#### Exercise description
Until you reach the line containing "namespace Sys2Proof.Claims", reproduce each line of the listing exactly, please, and include that line as well.

# # # # # # #

-- ==== Sys2Proof/Certificates/Slice0/Obligations.lean ====
section
/-! DEFINITION. The statements for the provers, from the numbered rules of the spec, in the terms of Safety.lean. -/

open Sys2Proof Sys2Proof.Machine

/-! ### Vocabulary: loads and stores of one shape -/

namespace Sys2Proof.Claims

/-- The five loads that deliver what they read. -/
inductive LoadOp where
  | lb | lbu | lh | lhu | lw
  deriving DecidableEq, Repr

def LoadOp.instr (op : LoadOp) (rt : Reg) (offset : Half) (rs : Reg) : Instr :=
  match op with
  | .lb => .lb rt offset rs
  | .lbu => .lbu rt offset rs
  | .lh => .lh rt offset rs
  | .lhu => .lhu rt offset rs
  | .lw => .lw rt offset rs

/-- Bytes moved (20_memory.md R51); the address must be a multiple of it (R49). -/
def LoadOp.bytes : LoadOp → Nat
  | .lb => 1 | .lbu => 1 | .lh => 2 | .lhu => 2 | .lw => 4

/-- The 32-bit value the low bytes of `v` are widened to (47_load_store.md R181 to R185). -/
def LoadOp.widen (op : LoadOp) (v : Word) : Word :=
  match op with
  | .lb => (v.setWidth 8).signExtend 32
  | .lbu => (v.setWidth 8).setWidth 32
  | .lh => (v.setWidth 16).signExtend 32
  | .lhu => (v.setWidth 16).setWidth 32
  | .lw => v

/-- The three stores that write what the register holds. -/
inductive StoreOp where
  | sb | sh | sw
  deriving DecidableEq, Repr

def StoreOp.instr (op : StoreOp) (rt : Reg) (offset : Half) (rs : Reg) : Instr :=
  match op with
  | .sb => .sb rt offset rs
  | .sh => .sh rt offset rs
  | .sw => .sw rt offset rs

def StoreOp.bytes : StoreOp → Nat
  | .sb => 1 | .sh => 2 | .sw => 4

/-- The low `8n` bits of the register, zero-extended (20_memory.md R53). -/
def StoreOp.value (op : StoreOp) (v : Word) : Word :=
  match op with
  | .sb => (v.setWidth 8).setWidth 32
  | .sh => (v.setWidth 16).setWidth 32
  | .sw => v

/-- LWL and LWR (`left` tells which). -/
def mergeLoad (left : Bool) (rt : Reg) (offset : Half) (rs : Reg) : Instr :=
  if left then .lwl rt offset rs else .lwr rt offset rs

/-- SWL and SWR. -/
def mergeStore (left : Bool) (rt : Reg) (offset : Half) (rs : Reg) : Instr :=
  if left then .swl rt offset rs else .swr rt offset rs

/-- Base plus sign-extended displacement, modulo 2^32 (47_load_store.md R180). -/
def address (s : State) (offset : Half) (rs : Reg) : Word := s.reg rs + BitVec.ofInt 32 offset.toInt

/-- The aligned word that holds an address. -/
def wordOf (a : Word) : Word := a &&& 0xFFFFFFFC#32

/-- Byte `j` of a word, 0 the least significant. -/
def byteOf (w : Word) (j : Nat) : Byte := w.extractLsb' (8 * j) 8

/-- The value in flight to a register: of the load about to commit, else the register's (47_load_store.md R186). -/
def InFlight (s : State) (rt : Reg) (cur : Word) : Prop :=
  s.ldCommit = some ⟨rt, cur⟩ ∨ ((∀ w, s.ldCommit ≠ some ⟨rt, w⟩) ∧ cur = s.reg rt)

/-- What LWL (R186) and LWR (R187) make of the aligned word's bytes `mem` and the register's in-flight value: LWL copies
the bytes from the word's start up to the address into the top of the register, LWR those from the address to the
word's end into its bottom; the rest of the register is kept. `k = ea[1:0]`. -/
def MergedLoad (left : Bool) (k : Nat) (mem : Nat → Byte) (cur v : Word) : Prop :=
  ∀ j, j < 4 → byteOf v j =
    if left then (if 3 - k ≤ j then mem (j - (3 - k)) else byteOf cur j)
    else (if j < 4 - k then mem (k + j) else byteOf cur j)

/-- What SWL (R191) and SWR (R192) make of the aligned word: SWL puts the most significant `k + 1` bytes of the register
at the word's start, SWR its least significant `4 - k` bytes at the word's end; the other bytes are kept. -/
def MergedStore (left : Bool) (k : Nat) (mem : Nat → Byte) (reg : Word) (after : Nat → Byte) : Prop :=
  ∀ j, j < 4 → after j =
    if left then (if j ≤ k then byteOf reg (3 - k + j) else mem j)
    else (if k ≤ j then byteOf reg (j - k) else mem j)

/-- Two calls on a handler, SWL's and SWR's (R191). -/
def CalledTwice (s t : State) (c d : IoCall) : Prop :=
  t.params = s.params ∧ t.irqIn = s.irqIn ∧ t.log = s.log ∧ t.ioCalls = s.ioCalls ++ [c, d] ∧
    t.ioIn = s.ioIn.drop 2 ∧ t.ioDraws = s.ioDraws + (2 - s.ioIn.length)

/-- The handler's second answer from `s` on. -/
def secondReply (s : State) : Config.IoReply :=
  match s.ioIn with
  | _ :: r :: _ => r
  | [_] => Config.freeIoReply s.ioDraws
  | [] => Config.freeIoReply (s.ioDraws + 1)

/-- Nothing inside the core changed but memory. -/
def OnlyMemory (s t : State) : Prop :=
  SameRegs s t ∧ SameC0 s t ∧ SameAcc s t ∧ SameBuffer s t ∧ SameFlow s t

/-- Nothing inside the core changed. -/
def SameCore (s t : State) : Prop := OnlyMemory s t ∧ SameMem s t

/-! ### Vocabulary: instructions -/

/-- R format with `op = 0` (30_encoding.md R71). -/
def wordR (rs rt rd shamt : BitVec 5) (funct : BitVec 6) : Word := 0#6 ++ rs ++ rt ++ rd ++ shamt ++ funct

/-- I format. -/
def wordI (op : BitVec 6) (rs rt : BitVec 5) (imm : Half) : Word := op ++ rs ++ rt ++ imm

/-- J format. -/
def wordJ (op : BitVec 6) (low : BitVec 26) : Word := op ++ low

/-- SYSCALL and BREAK. -/
def wordCode (code : BitVec 20) (funct : BitVec 6) : Word := 0#6 ++ code ++ funct

/-- MFC0 and MTC0 (49_system.md R212, R213). -/
def wordMove (rs rt rd : BitVec 5) (low : BitVec 11) : Word := 0x10#6 ++ rs ++ rt ++ rd ++ low

/-- RFE (49_system.md R214). -/
def wordReturn (low : BitVec 15) : Word := 0x10#6 ++ 0x10#5 ++ low ++ 0x10#6

/-- The word is an encoding of the instruction. -/
def Encodes (w : Word) (i : Instr) : Prop := decode w = .instr i

/-- The bits of a word that decoding reads or keeps: those of the row's mask and of its fields in opcode_table.json, and
the code bits of SYSCALL, BREAK and COPz that this syntax keeps as operands (log 14; 30_encoding.md R79 and 49_system.md
R216 list them among the ignored ones). -/
def usedBits : Instr → Word
  | .add .. => 0xFFFFF83F#32 | .addu .. => 0xFFFFF83F#32 | .sub .. => 0xFFFFF83F#32 | .subu .. => 0xFFFFF83F#32
  | .addi .. => 0xFFFFFFFF#32 | .addiu .. => 0xFFFFFFFF#32
  | .and .. => 0xFFFFF83F#32 | .or .. => 0xFFFFF83F#32 | .xor .. => 0xFFFFF83F#32 | .nor .. => 0xFFFFF83F#32
  | .andi .. => 0xFFFFFFFF#32 | .ori .. => 0xFFFFFFFF#32 | .xori .. => 0xFFFFFFFF#32 | .lui .. => 0xFC1FFFFF#32
  | .sll .. => 0xFC1FFFFF#32 | .srl .. => 0xFC1FFFFF#32 | .sra .. => 0xFC1FFFFF#32
  | .sllv .. => 0xFFFFF83F#32 | .srlv .. => 0xFFFFF83F#32 | .srav .. => 0xFFFFF83F#32
  | .slt .. => 0xFFFFF83F#32 | .sltu .. => 0xFFFFF83F#32 | .slti .. => 0xFFFFFFFF#32 | .sltiu .. => 0xFFFFFFFF#32
  | .beq .. => 0xFFFFFFFF#32 | .bne .. => 0xFFFFFFFF#32 | .blez .. => 0xFFE0FFFF#32 | .bgtz .. => 0xFFE0FFFF#32
  | .bltz .. => 0xFFFFFFFF#32 | .bgez .. => 0xFFFFFFFF#32 | .bltzal .. => 0xFFFFFFFF#32 | .bgezal .. => 0xFFFFFFFF#32
  | .j .. => 0xFFFFFFFF#32 | .jal .. => 0xFFFFFFFF#32 | .jr .. => 0xFFE0003F#32 | .jalr .. => 0xFFE0F83F#32
  | .lb .. => 0xFFFFFFFF#32 | .lbu .. => 0xFFFFFFFF#32 | .lh .. => 0xFFFFFFFF#32 | .lhu .. => 0xFFFFFFFF#32
  | .lw .. => 0xFFFFFFFF#32 | .lwl .. => 0xFFFFFFFF#32 | .lwr .. => 0xFFFFFFFF#32
  | .sb .. => 0xFFFFFFFF#32 | .sh .. => 0xFFFFFFFF#32 | .sw .. => 0xFFFFFFFF#32
  | .swl .. => 0xFFFFFFFF#32 | .swr .. => 0xFFFFFFFF#32
  | .mult .. => 0xFFFF003F#32 | .multu .. => 0xFFFF003F#32 | .div .. => 0xFFFF003F#32 | .divu .. => 0xFFFF003F#32
  | .mfhi .. => 0xFC00F83F#32 | .mflo .. => 0xFC00F83F#32 | .mthi .. => 0xFFE0003F#32 | .mtlo .. => 0xFFE0003F#32
  | .syscall .. => 0xFFFFFFFF#32 | .brk .. => 0xFFFFFFFF#32
  | .mfc0 .. => 0xFFFFF800#32 | .mtc0 .. => 0xFFFFF800#32 | .rfe => 0xFFE0003F#32
  | .cop1 .. => 0xFFFFFFFF#32 | .cop2 .. => 0xFFFFFFFF#32 | .cop3 .. => 0xFFFFFFFF#32
  | .lwc0 .. => 0xFFFFFFFF#32 | .lwc1 .. => 0xFFFFFFFF#32 | .lwc2 .. => 0xFFFFFFFF#32 | .lwc3 .. => 0xFFFFFFFF#32
  | .swc0 .. => 0xFFFFFFFF#32 | .swc1 .. => 0xFFFFFFFF#32 | .swc2 .. => 0xFFFFFFFF#32 | .swc3 .. => 0xFFFFFFFF#32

# # # # # # #

#### Exercise output
-- ==== Sys2Proof/Certificates/Slice0/Obligations.lean ====
section
/-! DEFINITION. The statements for the provers, from the numbered rules of the spec, in the terms of Safety.lean. -/

open Sys2Proof Sys2Proof.Machine

/-! ### Vocabulary: loads and stores of one shape -/

namespace Sys2Proof.Claims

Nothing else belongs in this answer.